:: HOW TO COMPLETE THIS TASK ::
Give the lines below again exactly, starting with the line that holds "q with addr" and going on through the line that holds "s.hub with jobNo".

:: EXERCISE MATERIAL ::
++++++++

/-- Put a servant request into the queue of the memory that holds its address; what goes to tier 0 or a scratchpad waits for the
chainline, line by line. A domain in reset, and an unpopulated address, answer with an error (R10, R444). -/
def State.enqueueOne (s : State) (q : ServantReq) : State :=
  match regionOf q.addr with
  | some (.vault g, _) =>
    if s.regionServes (.vault g) then s.setVault g { s.vault g with queue := (s.vault g).queue ++ [q] } else s.respond q 0x10 []
  | some (.hbm t, _) =>
    if s.inDomainReset (.stk (Fin.ofNat 16 t)) then s.respond q 0x10 []
    else s.setStk t { s.stk t with queue := (s.stk t).queue ++ [q] }
  | some (.cap t, _) =>
    if s.inDomainReset (.cap (Fin.ofNat 16 t)) then s.respond q 0x10 []
    else s.setStk (16 + t) { s.stk (16 + t) with queue := (s.stk (16 + t)).queue ++ [q] }
  | some _ => { s with localReqs := SMap.set [] s.localReqs (requestPort q) (SMap.get [] s.localReqs (requestPort q) ++ [q]) }
  | none => s.respond q 0x10 []

/-- The parts of a request to tier 0 or a scratchpad, one to a 64-byte line. -/
def lineParts : Nat → ServantReq → List ServantReq
  | 0, _ => []
  | fuel + 1, q =>
    let k := min q.len (64 - q.addr % 64)
    if q.len = 0 then []
    else
      { q with len := k, whole := k, data := q.data.take k, poison := q.poison.take k } ::
        lineParts fuel { q with addr := q.addr + k, len := q.len - k, part := q.part + k, data := q.data.drop k, poison := q.poison.drop k }

/-- Issue a servant request. -/
def State.enqueue (s : State) (q : ServantReq) : State :=
  match regionOf q.addr with
  | some (.store _, _) | some (.scratch _, _) => (lineParts (q.len / 64 + 2) q).foldl (fun s x => s.enqueueOne x) s
  | _ => s.enqueueOne q

/-- Take an owner's request back out of the queue that holds it; a row that only it needed closes (R225). -/
def State.dropRequest (s : State) (o : ReqOwner) (off : Nat) : State :=
  let keep (q : List ServantReq) : List ServantReq := q.filter fun x => x.owner != o
  match regionOf off with
  | some (.vault g, _) => s.setVault g { s.vault g with queue := keep (s.vault g).queue, merging := (s.vault g).merging && ((s.vault g).queue.head?.map (·.owner)) != some o }
  | some (.hbm t, _) => s.setStk t (({ s.stk t with queue := keep (s.stk t).queue } : StackState).closeRows (hbmBase t))
  | some (.cap t, _) => s.setStk (16 + t) { s.stk (16 + t) with queue := keep (s.stk (16 + t)).queue }
  | some _ => { s with localReqs := SMap.update [] s.localReqs fun _ q => keep q }
  | none => s

/-! ### Buffers of hub firmware (R16, R25, R211, R404) -/

/-- The next access of hub firmware to a buffer. -/
def State.hubJob (s : State) (off len : Nat) : HubJob := { n := s.hub.jobNo, job := { off := off, len := len } }

/-- Issue an access of hub firmware: a servant request like any other. -/
def State.hubRequest (s : State) (j : HubJob) (write : Bool) (bs : List Byte) : State :=
  (s.setHub { s.hub with jobNo := s.hub.jobNo + 1 }).enqueue
    { owner := .hub j.n, write := write, addr := j.job.off, data := bs, poison := bs.map fun _ => false, len := j.job.len, whole := j.job.len }

/-- Begin an access of the current command. -/
def State.beginBuf (s : State) (j : HubJob) (write : Bool) (bs : List Byte) : State :=
  (s.setHub { s.hub with job := some j }).hubRequest j write bs

/-- Take the requests of an access back. -/
def State.dropJob (s : State) (j : Option HubJob) : State :=
  match j with
  | some x => s.dropRequest (.hub x.n) x.job.off
  | none => s

/-- A global address is in the own package (R20, R487). -/
def State.ownAddress (s : State) (a : Nat) : Bool := gaPackage a == s.ownPackage

/-- Issue an access of a channel's descriptor, or consecutive ones in one packet: a servant request within the package, one packet to
another, by the send window that its check found (R242, R339, R340). -/
def State.issueAccess (s : State) (c : ChanId) (write : Bool) (ga len : Nat) (bs : List (Byte × Bool)) : State :=
  let ch := s.channel c
  match ch.cur with
  | none => s
  | some d =>
    let off := gaOffset ga
    let acc : Access := { n := ch.accessNo, write := write, off := off, len := len, issued := s.nowNs, resp := none }
    let opened (s : State) (a : Access) : State :=
      s.setChannel c { ch with cur := some { d with out := d.out ++ [a] }, accessNo := ch.accessNo + 1 }
    if s.ownAddress ga then
      (opened s acc).enqueue
        { owner := .access c ch.accessNo, write := write, addr := off, data := bs.map (·.1), poison := bs.map (·.2), len := len, whole := len }
    else
      let pkg := gaPackage ga
      let k := c.val / 64
      let pkt : Packet := { ty := if write then 2 else 1, len := BitVec.ofNat 16 len, dst := BitVec.ofNat 16 (if write then d.dstPeer else d.srcPeer),
                            offset := BitVec.ofNat 48 off, poison := poisonMask off (bs.map (·.2)), payload := bs.map (·.1) }
      if routePresent (s.routeEntry pkg) then
        let (id, s1) := s.request k (c.val % 32) (c.val / 32) 0 pkt
        opened s1 { acc with reqId := some id }
      else s.setChannel c { ch with cur := some { d with failed := true } }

++++++++

:: RESPONSE ::
        lineParts fuel { q with addr := q.addr + k, len := q.len - k, part := q.part + k, data := q.data.drop k, poison := q.poison.drop k }

/-- Issue a servant request. -/
def State.enqueue (s : State) (q : ServantReq) : State :=
  match regionOf q.addr with
  | some (.store _, _) | some (.scratch _, _) => (lineParts (q.len / 64 + 2) q).foldl (fun s x => s.enqueueOne x) s
  | _ => s.enqueueOne q

/-- Take an owner's request back out of the queue that holds it; a row that only it needed closes (R225). -/
def State.dropRequest (s : State) (o : ReqOwner) (off : Nat) : State :=
  let keep (q : List ServantReq) : List ServantReq := q.filter fun x => x.owner != o
  match regionOf off with
  | some (.vault g, _) => s.setVault g { s.vault g with queue := keep (s.vault g).queue, merging := (s.vault g).merging && ((s.vault g).queue.head?.map (·.owner)) != some o }
  | some (.hbm t, _) => s.setStk t (({ s.stk t with queue := keep (s.stk t).queue } : StackState).closeRows (hbmBase t))
  | some (.cap t, _) => s.setStk (16 + t) { s.stk (16 + t) with queue := keep (s.stk (16 + t)).queue }
  | some _ => { s with localReqs := SMap.update [] s.localReqs fun _ q => keep q }
  | none => s

/-! ### Buffers of hub firmware (R16, R25, R211, R404) -/

/-- The next access of hub firmware to a buffer. -/
def State.hubJob (s : State) (off len : Nat) : HubJob := { n := s.hub.jobNo, job := { off := off, len := len } }

/-- Issue an access of hub firmware: a servant request like any other. -/
def State.hubRequest (s : State) (j : HubJob) (write : Bool) (bs : List Byte) : State :=
  (s.setHub { s.hub with jobNo := s.hub.jobNo + 1 }).enqueue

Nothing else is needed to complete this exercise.